Through the line that contains "with_reducible apply keeps_onWrite", return the data below exactly, starting at its first line; leave the rest out.

===== Source information =====

-- ==== Sys2Proof/Laws/KeepsSelfTest.lean ====
section
/-! SUPPORT. What the operations and meanings of Machine/SelfTest.lean keep (Laws/Keeps.lean). -/

namespace Sys2Proof.Machine

variable {s0 : State}

theorem keeps_execReqTests (req : Requester) (die : DieNo) (tests : BitVec 3) (s : State) : KeepsOut s (execReqTests req die tests s) := by
  have hk := Keeps.refl s
  unfold execReqTests
  repeat' first
    | ((try lift_lets -underBinder); intro x; clear_value x)
    | (with_reducible intro _)
    | with_reducible assumption
    | with_reducible apply keepsOut_next
    | with_reducible apply keeps_onWrite
    | with_reducible apply keeps_requestTests

theorem keeps_postSlots {s : State} {h : Nat} {hold : Nat} (hk : Keeps s0 s) : Keeps s0 (State.postSlots s h hold) := by
  unfold State.postSlots
  repeat' first
    | ((try lift_lets -underBinder); intro x; refine Keeps.cut_fst (s0 := s0) x ?_ ?_ <;> [unfold x; (intro hx; clear_value x)])
    | (with_reducible intro _)
    | with_reducible assumption
    | with_reducible apply keeps_ite
    | with_reducible apply keeps_mc0Post
    | with_reducible apply keeps_set
    | with_reducible apply keepsFst_ite
    | with_reducible apply keepsFst_mk
    | with_reducible exact (keeps_mc0Post ‹_›).of ‹_›
    | with_reducible apply KeepsFst.fst
    | with_reducible apply keeps_each

theorem keeps_postSlotsLocal {s : State} (hk : Keeps s0 s) : Keeps s0 (State.postSlotsLocal s) := by
  unfold State.postSlotsLocal
  repeat' first
    | ((try lift_lets -underBinder); intro x; clear_value x)
    | (with_reducible intro _)
    | with_reducible assumption
    | with_reducible apply keeps_ite
    | with_reducible apply keeps_postSlots

theorem keeps_heardTests {s : State} {n : Nat} {code : Nat} {arg : Nat} (hk : Keeps s0 s) : Keeps s0 (State.heardTests s n code arg) := by
  unfold State.heardTests
  repeat' first
    | ((try lift_lets -underBinder); intro x; refine Keeps.cut (s0 := s0) x ?_ ?_ <;> [unfold x; (intro hx; clear_value x)])
    | ((try lift_lets -underBinder); intro x; clear_value x)
    | (with_reducible intro _)
    | with_reducible assumption
    | with_reducible apply keeps_ite
    | with_reducible apply keeps_set
    | with_reducible apply keeps_postSlotsLocal
    | with_reducible apply keeps_wrap
    | with_reducible apply keeps_put
    | split

theorem keeps_execTestRequest (s : State) : KeepsOut s (execTestRequest s) := by
  have hk := Keeps.refl s
  unfold execTestRequest
  repeat' first
    | ((try lift_lets -underBinder); intro x; refine Keeps.cut (s0 := s) x ?_ ?_ <;> [unfold x; (intro hx; clear_value x)])
    | ((try lift_lets -underBinder); intro x; clear_value x)
    | (with_reducible intro _)
    | with_reducible assumption
    | with_reducible apply keepsOut_next
    | with_reducible apply keepsOut_ite
    | with_reducible apply keeps_ite
    | with_reducible apply keeps_serve
    | with_reducible apply keeps_set
    | with_reducible apply keeps_postSlotsLocal
    | with_reducible apply keepsFst_ite
    | with_reducible apply keepsFst_mk
    | with_reducible apply keeps_each

theorem keeps_execTestCancel (s : State) : KeepsOut s (execTestCancel s) := by
  have hk := Keeps.refl s
  unfold execTestCancel
  repeat' first
    | (with_reducible intro _)
    | with_reducible assumption
    | with_reducible apply keepsOut_next
    | with_reducible apply keeps_serve
    | with_reducible apply keeps_set
    | with_reducible apply keepsFst_mk
    | with_reducible apply keeps_each

theorem keeps_execSetTestPeriod (s : State) : KeepsOut s (execSetTestPeriod s) := by
  have hk := Keeps.refl s
  unfold execSetTestPeriod
  repeat' first
    | (with_reducible intro _)
    | with_reducible assumption
    | with_reducible apply keepsOut_next
    | with_reducible apply keeps_serve
    | with_reducible apply keeps_set
    | with_reducible apply keepsFst_mk

theorem keeps_execTestPeriodTimer (s : State) : KeepsOut s (execTestPeriodTimer s) := by
  have hk := Keeps.refl s
  unfold execTestPeriodTimer
  repeat' first
    | ((try lift_lets -underBinder); intro x; refine Keeps.cut (s0 := s) x ?_ ?_ <;> [unfold x; (intro hx; clear_value x)])
    | ((try lift_lets -underBinder); intro x; clear_value x)
    | (with_reducible intro _)
    | with_reducible assumption
    | with_reducible apply keepsOut_next
    | with_reducible apply keepsOut_ite
    | with_reducible apply keeps_ite
    | with_reducible apply keeps_set
    | with_reducible apply keeps_setBit
    | with_reducible apply keeps_postSlotsLocal
    | with_reducible apply keeps_each

theorem keeps_skipColumn {s : State} {d : Nat} {g : Nat} {p : Nat} (hk : Keeps s0 s) : Keeps s0 (State.skipColumn s d g p) := by
  unfold State.skipColumn
  repeat' first
    | with_reducible assumption
    | with_reducible apply keeps_ite
    | with_reducible apply keeps_setBit
    | with_reducible apply keeps_setShadow

theorem keeps_markFailure {s : State} {d : Nat} {f : TumblerFailure} (hk : Keeps s0 s) : Keeps s0 (State.markFailure s d f) := by
  unfold State.markFailure
  repeat' first
    | ((try lift_lets -underBinder); intro x; refine Keeps.cut (s0 := s0) x ?_ ?_ <;> [unfold x; (intro hx; clear_value x)])
    | ((try lift_lets -underBinder); intro x; clear_value x)
    | with_reducible assumption
    | with_reducible apply keeps_ite
    | with_reducible apply keeps_setBit
    | with_reducible apply keeps_set
    | with_reducible apply keeps_dieEvent

theorem keeps_actOnFailures {s : State} {d : Nat} {passthru : List Nat} (hk : Keeps s0 s) : Keeps s0 (State.actOnFailures s d passthru) := by
  unfold State.actOnFailures
  repeat' first
    | ((try lift_lets -underBinder); intro x; refine Keeps.cut (s0 := s0) x ?_ ?_ <;> [unfold x; (intro hx; clear_value x)])
    | ((try lift_lets -underBinder); intro x; clear_value x)
    | (with_reducible intro _)
    | with_reducible assumption
    | with_reducible apply keeps_ite
    | with_reducible apply keeps_dieFault
    | with_reducible apply keeps_each
    | with_reducible apply keeps_skipColumn
    | with_reducible apply keeps_commitRequest
    | split

theorem keeps_execTumblerTestDone (die : DieNo) (failures : List TumblerFailure) (fixed : BitVec 32) (s : State) : KeepsOut s (execTumblerTestDone die failures fixed s) := by
  have hk := Keeps.refl s
  unfold execTumblerTestDone
  repeat' first
    | ((try lift_lets -underBinder); intro x; refine Keeps.cut (s0 := s) x ?_ ?_ <;> [unfold x; (intro hx; clear_value x)])
    | ((try lift_lets -underBinder); intro x; clear_value x)
    | (with_reducible intro _)
    | with_reducible assumption
    | with_reducible apply keepsOut_next
    | with_reducible apply keepsOut_ite
    | with_reducible apply keeps_ite
    | with_reducible apply keeps_set
    | with_reducible apply keeps_count
    | with_reducible apply keeps_onDie
    | with_reducible apply keeps_each
    | with_reducible apply keeps_foldl
    | with_reducible apply keeps_markFailure
    | with_reducible apply keeps_pageEvent
    | with_reducible apply keeps_actOnFailures
    | with_reducible apply keeps_loadAfter
    | with_reducible apply keeps_endSlot
    | (with_reducible apply keeps_update; first | assumption | with_reducible apply keeps_set | with_reducible apply keeps_count | with_reducible apply keeps_onDie | with_reducible apply keeps_each | with_reducible apply keeps_foldl | with_reducible apply keeps_markFailure | with_reducible apply keeps_pageEvent | with_reducible apply keeps_actOnFailures | with_reducible apply keeps_loadAfter | with_reducible apply keeps_endSlot)

theorem keeps_execLinkTestDone (die : DieNo) (spans : List LinkSpan) (s : State) :
    KeepsOut s (execLinkTestDone die spans s) := by
  unfold execLinkTestDone
  extract_lets d a b
  have ha : Keeps s a := keeps_set (Keeps.refl s)
  clear_value a
  have hb : Keeps s b := by
    refine keeps_foldl _ ha (fun t x ht => ?_)
    extract_lets l u bad m v
    have hv : Keeps s v := keeps_setPair (keeps_set (keeps_set ht))
    exact keeps_ite ht (keeps_ite (keeps_dieEvent hv) hv)
  clear_value b
  exact keepsOut_next (keeps_ite (Keeps.refl s) (keeps_endSlot hb))

theorem keeps_memoryFailure {s : State} {d : Nat} {u : Nat} (hk : Keeps s0 s) : Keeps s0 (State.memoryFailure s d u) := by
  unfold State.memoryFailure
  repeat' first
    | ((try lift_lets -underBinder); intro x; refine Keeps.cut (s0 := s0) x ?_ ?_ <;> [unfold x; (intro hx; clear_value x)])
    | with_reducible assumption
    | with_reducible apply keeps_setPair
    | with_reducible apply keeps_count
    | with_reducible apply keeps_tallyUe
    | with_reducible apply keeps_dieEvent

theorem keeps_execMemoryTestDone (die : DieNo) (units : BitVec 32) (ecc : Ecc) (s : State) : KeepsOut s (execMemoryTestDone die units ecc s) := by
  have hk := Keeps.refl s
  unfold execMemoryTestDone
  repeat' first
    | ((try lift_lets -underBinder); intro x; refine Keeps.cut (s0 := s) x ?_ ?_ <;> [unfold x; (intro hx; clear_value x)])
    | ((try lift_lets -underBinder); intro x; clear_value x)
    | (with_reducible intro _)
    | with_reducible assumption
    | with_reducible apply keepsOut_next
    | with_reducible apply keepsOut_ite
    | with_reducible apply keeps_ite
    | with_reducible apply keeps_set
    | with_reducible apply keeps_countCe
    | with_reducible apply keeps_memoryFailure
    | with_reducible apply keeps_endSlot
    | with_reducible apply keeps_setPair
    | with_reducible apply keeps_each

end Sys2Proof.Machine
end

=====

» **Exercise solution**:
-- ==== Sys2Proof/Laws/KeepsSelfTest.lean ====
section
/-! SUPPORT. What the operations and meanings of Machine/SelfTest.lean keep (Laws/Keeps.lean). -/

namespace Sys2Proof.Machine

variable {s0 : State}

theorem keeps_execReqTests (req : Requester) (die : DieNo) (tests : BitVec 3) (s : State) : KeepsOut s (execReqTests req die tests s) := by
  have hk := Keeps.refl s
  unfold execReqTests
  repeat' first
    | ((try lift_lets -underBinder); intro x; clear_value x)
    | (with_reducible intro _)
    | with_reducible assumption
    | with_reducible apply keepsOut_next
    | with_reducible apply keeps_onWrite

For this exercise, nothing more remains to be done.